* [Task statement]: All that is wanted is a word-for-word copy of the line with "match s.qcfgCode q o a v with" and every line after it in the data below.
- Opening Delimiter -
-- ==== Sys2Proof/Machine/Security.lean ====
section
/-! DEFINITION. Firmware updates, the staged partition, fuses and attestation (spec/18 R461 to R465). -/

namespace Sys2Proof.Machine

/-- FW_UPDATE, PART_STAGE, FW_SVN_COMMIT and OWNER_KEY_FUSE: one that meets a firmware update in progress is refused (R461). -/
def State.whileIdle (j : Job) (f : State → State) (s : State) : State :=
  if s.boot.update.isSome then s.complete j St.SEC_BUSY else f s

/-! ## FW_UPDATE (R461, R462) -/

/-- FW_UPDATE (0x0801). -/
def specFwUpdate : CmdSpec where
  opcode := 0x0801
  vf := false
  used := usedBytes 0 12
  body := fun j s => s.whileIdle j (fun s =>
    s.fetchFor j (j.cmd.fld 0 8) (j.cmd.fld 8 4) (fun img s =>
      let code := s.imageCheck img
      if code ≠ St.OK then s.complete j code
      else if !s.boot.flashOk then s.complete j St.FLASH_ERROR
      else
        let u : FwJob := ⟨j.id, j.cmd.fn, j.cmd.fld 0 8, j.cmd.fld 8 4, sha384 (imageBytes img)⟩
        let s1 := s.flashErase 0 partRegion
        { s1 with boot := { s1.boot with update := some u } }))

/-- FW_UPDATE: verifies an image in host memory and erases the flash slot; the slot is programmed and read back afterwards, and the running
firmware goes on (R451, R462). -/
def execFwUpdate (c : Cmd) (s : State) : Host.Outcome State Fault Refusal := .next (specFwUpdate.perform none c s)

/-! ## PART_STAGE, FW_SVN_COMMIT, OWNER_KEY_FUSE (R463) -/

/-- PART_STAGE (0x0804). -/
def specPartStage : CmdSpec where
  opcode := 0x0804
  vf := false
  used := usedBytes 0 12 ||| usedBits 12 0 1
  body := fun j s => s.whileIdle j (fun s =>
    if j.cmd.fld 8 4 ≠ 2336 then s.complete j St.CMD_FORMAT
    else s.fetchFor j (j.cmd.fld 0 8) 2336 (fun m s =>
      let code := s.partCheck m
      if code ≠ St.OK then s.complete j code
      else
        let s1 := { s with boot := { s.boot with staged := some m } }
        if j.cmd.fld 12 1 = 0 then s1.complete j St.OK
        else if s.flashBad then s1.complete j St.FLASH_ERROR
        else (s1.flashWrite partRegion m).complete j St.OK))

/-- PART_STAGE: checks a partition manifest and stages it for the next warm reset; with PERSIST it is also written to flash (R388, R389,
R463). -/
def execPartStage (c : Cmd) (s : State) : Host.Outcome State Fault Refusal := .next (specPartStage.perform none c s)

/-- FW_SVN_COMMIT (0x0805). -/
def specFwSvnCommit : CmdSpec where
  opcode := 0x0805
  vf := false
  used := 0
  body := fun j s => s.whileIdle j (fun s =>
    ({ s with boot := { s.boot with newSvn := some (s.rd Reg.DEV_BOOT_STAT_IMAGE_SVN) } }).complete j St.OK)

/-- FW_SVN_COMMIT: SVN_MIN becomes the running image's SVN at the next reset (R463). -/
def execFwSvnCommit (c : Cmd) (s : State) : Host.Outcome State Fault Refusal := .next (specFwSvnCommit.perform none c s)

/-- OWNER_KEY_FUSE (0x0806). -/
def specOwnerKeyFuse : CmdSpec where
  opcode := 0x0806
  vf := false
  used := usedBytes 0 48
  body := fun j s => s.whileIdle j (fun s =>
    if s.ownerFused || s.boot.newOwner.isSome then s.complete j St.FUSE_REFUSED
    else ({ s with boot := { s.boot with newOwner := some (bytesOf 48 j.cmd.par.toNat) } }).complete j St.OK)

/-- OWNER_KEY_FUSE: programs the owner key hash, once; it takes effect at the next reset (R463). -/
def execOwnerKeyFuse (c : Cmd) (s : State) : Host.Outcome State Fault Refusal := .next (specOwnerKeyFuse.perform none c s)

/-! ## Attestation (R464, R465) -/

/-- 48 bytes of a digest, or zero. -/
def digestOr0 (on : Bool) (d : BitVec 384) : List Byte := if on then bytesBE 48 d.toNat else zeros 48

/-- The record of a reported panel (R465). -/
def State.attestPanel (s : State) (p : Nat) : List Byte :=
  let pats := (s.panel p).patterns
  let w := s.wst p
  let refit : Bool := w == WS.refit || w == WS.stopped
  bytesOf 1 p ++ bytesOf 1 (s.tenant p) ++ bytesOf 1 pats.length ++ bytesOf 1 w ++ bytesOf 4 (s.genShown p) ++
    bytesOf 4 (s.rd (Reg.PNL_WGT_GEN_NEW_GEN p)) ++ zeros 4 ++ digestOr0 (w == WS.ready || refit) (s.wgt p).digest ++
    digestOr0 refit (s.wgt p).journal.digest ++
    (match (s.serve p).tok with | some t => bytesBE 48 t.digest.toNat | none => zeros 48) ++
    pats.flatMap (fun v => bytesOf 8 v.1 ++ bytesBE 48 v.2.digest.toNat)

/-- Does any function hold debug authorisation for a panel? -/
def State.debugOn (s : State) (p : Nat) : Bool :=
  (s.rd Reg.DBG_AUTH_STAT_VF_AUTH).testBit p || (s.rd Reg.DBG_AUTH_STAT_PF_AUTH).testBit p

/-- FLAGS of a report. -/
def State.attestFlags (s : State) (vf : Bool) (ps : List Nat) : Nat :=
  bitN s.ownerFused + 2 * s.rd Reg.DEV_LOCK_STAT_LOCKED + 4 * bitN vf + 8 * s.rd Reg.DEV_FUSE_STAT_JTAG_DBG_DIS +
    16 * bitN (ps.any s.debugOn) + 32 * s.rd Reg.DEV_BOOT_STAT_SOURCE

/-- The private scalar of the identity key, which no register, command or debug path reads (R464). -/
def identityScalar : Nat :=
  natOfBE (hmac384 (bytesBE 48 Config.identitySeed.toNat) ("civolor-identity".toList.map (fun c => BitVec.ofNat 8 c.toNat))) % (bpQ - 1) + 1

/-- A report: the header, a record for each panel, and the identity key's ECDSA signature over SHA-384 of all that precedes it; its nonce,
from 1 to n − 1, is a free value (R465, log entry 67). -/
def State.attestReport (s : State) (vf : Bool) (ps : List Nat) (nonce : List Byte) : List Byte :=
  let recs := ps.flatMap s.attestPanel
  let part := match s.boot.manifest with
    | some m => sha384 m ++ sha384 (pmKey m)
    | none => zeros 96
  let head := bytesOf 4 0x54535441 ++ bytesOf 2 1 ++ bytesOf 2 (s.attestFlags vf ps) ++ bytesOf 8 (s.rd Reg.FAB_SERIAL_SERIAL) ++
    bytesOf 1 (s.rd Reg.DEV_GRADE_GRADE_CODE) ++ bytesOf 1 (s.rd Reg.DEV_ID_STEPPING) ++ bytesOf 1 ps.length ++ zeros 1 ++
    bytesOf 4 (s.rd Reg.DEV_BOOT_STAT_IMAGE_SVN) ++ bytesOf 8 s.now.toNat ++ nonce ++ (List.range 48).map Config.romMeasByte ++
    s.rdHash Reg.DEV_FW_DIGEST_HASH ++ part ++ bytesOf 4 (272 + recs.length + 96) ++ zeros 12
  head ++ recs ++ ecdsaSign identityScalar (Config.signatureNonce s.free % (bpQ - 1) + 1) (head ++ recs)

/-- ATTEST (0x0802). -/
def specAttest : CmdSpec where
  opcode := 0x0802
  vf := true
  used := usedBytes 0 42
  body := fun j s =>
    let c := j.cmd
    if c.fn ≠ 0 && c.fld 40 2 ≠ 0 then s.complete j St.CMD_FORMAT
    else
      let ps := if c.fn ≠ 0 then [c.fn - 1] else panels16.filter (fun p => (c.fld 40 2).testBit p && s.pst p ≠ PS.empty)
      let r := s.attestReport (c.fn ≠ 0) ps (bytesOf 32 (c.fld 8 32))
      s.drawn.storeFor j (c.fld 0 8) r (fun s => s.completeD j St.OK r.length 0)

/-- ATTEST: writes a signed report of the device and of the panels asked for (R465). -/
def execAttest (c : Cmd) (s : State) : Host.Outcome State Fault Refusal := .next (specAttest.perform none c s)

/-- The device's certificate: the CA's, for its FAB_SERIAL and its public key (R464). -/
def State.certBytes (s : State) : List Byte :=
  let serial := s.rd Reg.FAB_SERIAL_SERIAL
  let key := ecPublic identityScalar
  (List.range (min (Config.certLength serial key) 1536)).map (Config.certByte serial key)

/-- ATTEST_CERT (0x0803). -/
def specAttestCert : CmdSpec where
  opcode := 0x0803
  vf := true
  used := usedBytes 0 8
  body := fun j s => s.storeFor j (j.cmd.fld 0 8) s.certBytes (fun t => t.completeD j St.OK s.certBytes.length 0)

/-- ATTEST_CERT: writes the device's certificate and returns its length (R464). -/
def execAttestCert (c : Cmd) (s : State) : Host.Outcome State Fault Refusal := .next (specAttestCert.perform none c s)

end Sys2Proof.Machine
end

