/-- FAB_TWIN_CTL: AUTO_PROMOTE, and the actions but PAIR_ACTIVE, which the PAIR_ACTIVE command takes with what the peer reports (R467,
R474, R475, R478). -/
def State.writeTwinCtl (a : RegAccess) (v : Nat) (s : State) : State :=
  let s1 := s.writeFields a v [Reg.FAB_TWIN_CTL_AUTO_PROMOTE]
  match (if a.covers Reg.FAB_TWIN_CTL_ACTION then bits v 0 3 else 0) with
  | 2 => s1.pairStandby
  | 3 => s1.unpair
  | 4 => s1.goSolo
  | 5 => s1.promoteWaiting
  | _ => s1

/-- The fields of a queue's register but ENABLE, written. -/
def State.writeQfields (q o : Nat) (a : RegAccess) (v : Nat) (s : State) : State :=
  s.writeFields a v ((regFields 0 (0x800000 + 0x40 * q + o)).drop (if o = 0 then 1 else 0))

/-- The value QCFG_CFG_q would take from a write. -/
def State.newQcfg (s : State) (q : Nat) (a : RegAccess) (v : Nat) : Nat := a.merge (composeWith s.rd (regFields 0 (0x800000 + 0x40 * q))) v

/-- The code a write of a queue's register is refused with: another field than ENABLE while ENABLE is 1, or ENABLE = 1 with a configuration
that fails (R419). -/
def State.qcfgCode (s : State) (q o : Nat) (a : RegAccess) (v : Nat) : Option Code :=
  if s.qon q then
    (if o ≠ 0 || composeWith s.rd (regFields 0 (0x800000 + 0x40 * q)) / 2 ≠ s.newQcfg q a v / 2 then some St.QUEUE_ENABLED else none)
  else if o = 0 && s.newQcfg q a v % 2 = 1 then (s.writeQfields q o a v).enableCode q
  else none

/-- A queue's registers: other fields than ENABLE only while ENABLE is 0, then ENABLE (R419). -/
def State.writeQcfg (q o : Nat) (a : RegAccess) (v : Nat) (s : State) : State :=
  if s.qon q then
    match s.qcfgCode q o a v with
    | some c => s.qcode q c
    | none => s.wr (Reg.QCFG_CFG_ENABLE q) (s.newQcfg q a v % 2)
  else
    let s1 := s.writeQfields q o a v
    if o = 0 && s.newQcfg q a v % 2 = 1 then s1.qenable q else s1

/-- The panel whose configuration an offset is: writable only while it is STOPPED (R129, R396, R466). -/
def configPanel (off : Nat) : Option Nat :=
  if within off 0x310000 0x400 && ((off % 0x40 == 0x08) || (off % 0x40 == 0x10)) then some ((off - 0x310000) / 0x40)
  else if within off 0x3F00100 0x80 then some ((off - 0x3F00100) / 8)
  else if within off 0x1001000 0x800 && ((off % 0x80 == 0x00) || (off % 0x80 == 0x08)) then some ((off - 0x1001000) / 0x80)
  else if within off 0x2180100 0x80 then some ((off - 0x2180100) / 8)
  else if within off 0x3800100 0x400 && (off % 0x40 == 0) then some ((off - 0x3800100) / 0x40)
  else none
- Closing Delimiter -
* [Response box]:
    match s.qcfgCode q o a v with
    | some c => s.qcode q c
    | none => s.wr (Reg.QCFG_CFG_ENABLE q) (s.newQcfg q a v % 2)
  else
    let s1 := s.writeQfields q o a v
    if o = 0 && s.newQcfg q a v % 2 = 1 then s1.qenable q else s1

/-- The panel whose configuration an offset is: writable only while it is STOPPED (R129, R396, R466). -/
def configPanel (off : Nat) : Option Nat :=
  if within off 0x310000 0x400 && ((off % 0x40 == 0x08) || (off % 0x40 == 0x10)) then some ((off - 0x310000) / 0x40)
  else if within off 0x3F00100 0x80 then some ((off - 0x3F00100) / 8)
  else if within off 0x1001000 0x800 && ((off % 0x80 == 0x00) || (off % 0x80 == 0x08)) then some ((off - 0x1001000) / 0x80)
  else if within off 0x2180100 0x80 then some ((off - 0x2180100) / 8)
  else if within off 0x3800100 0x400 && (off % 0x40 == 0) then some ((off - 0x3800100) / 0x40)
  else none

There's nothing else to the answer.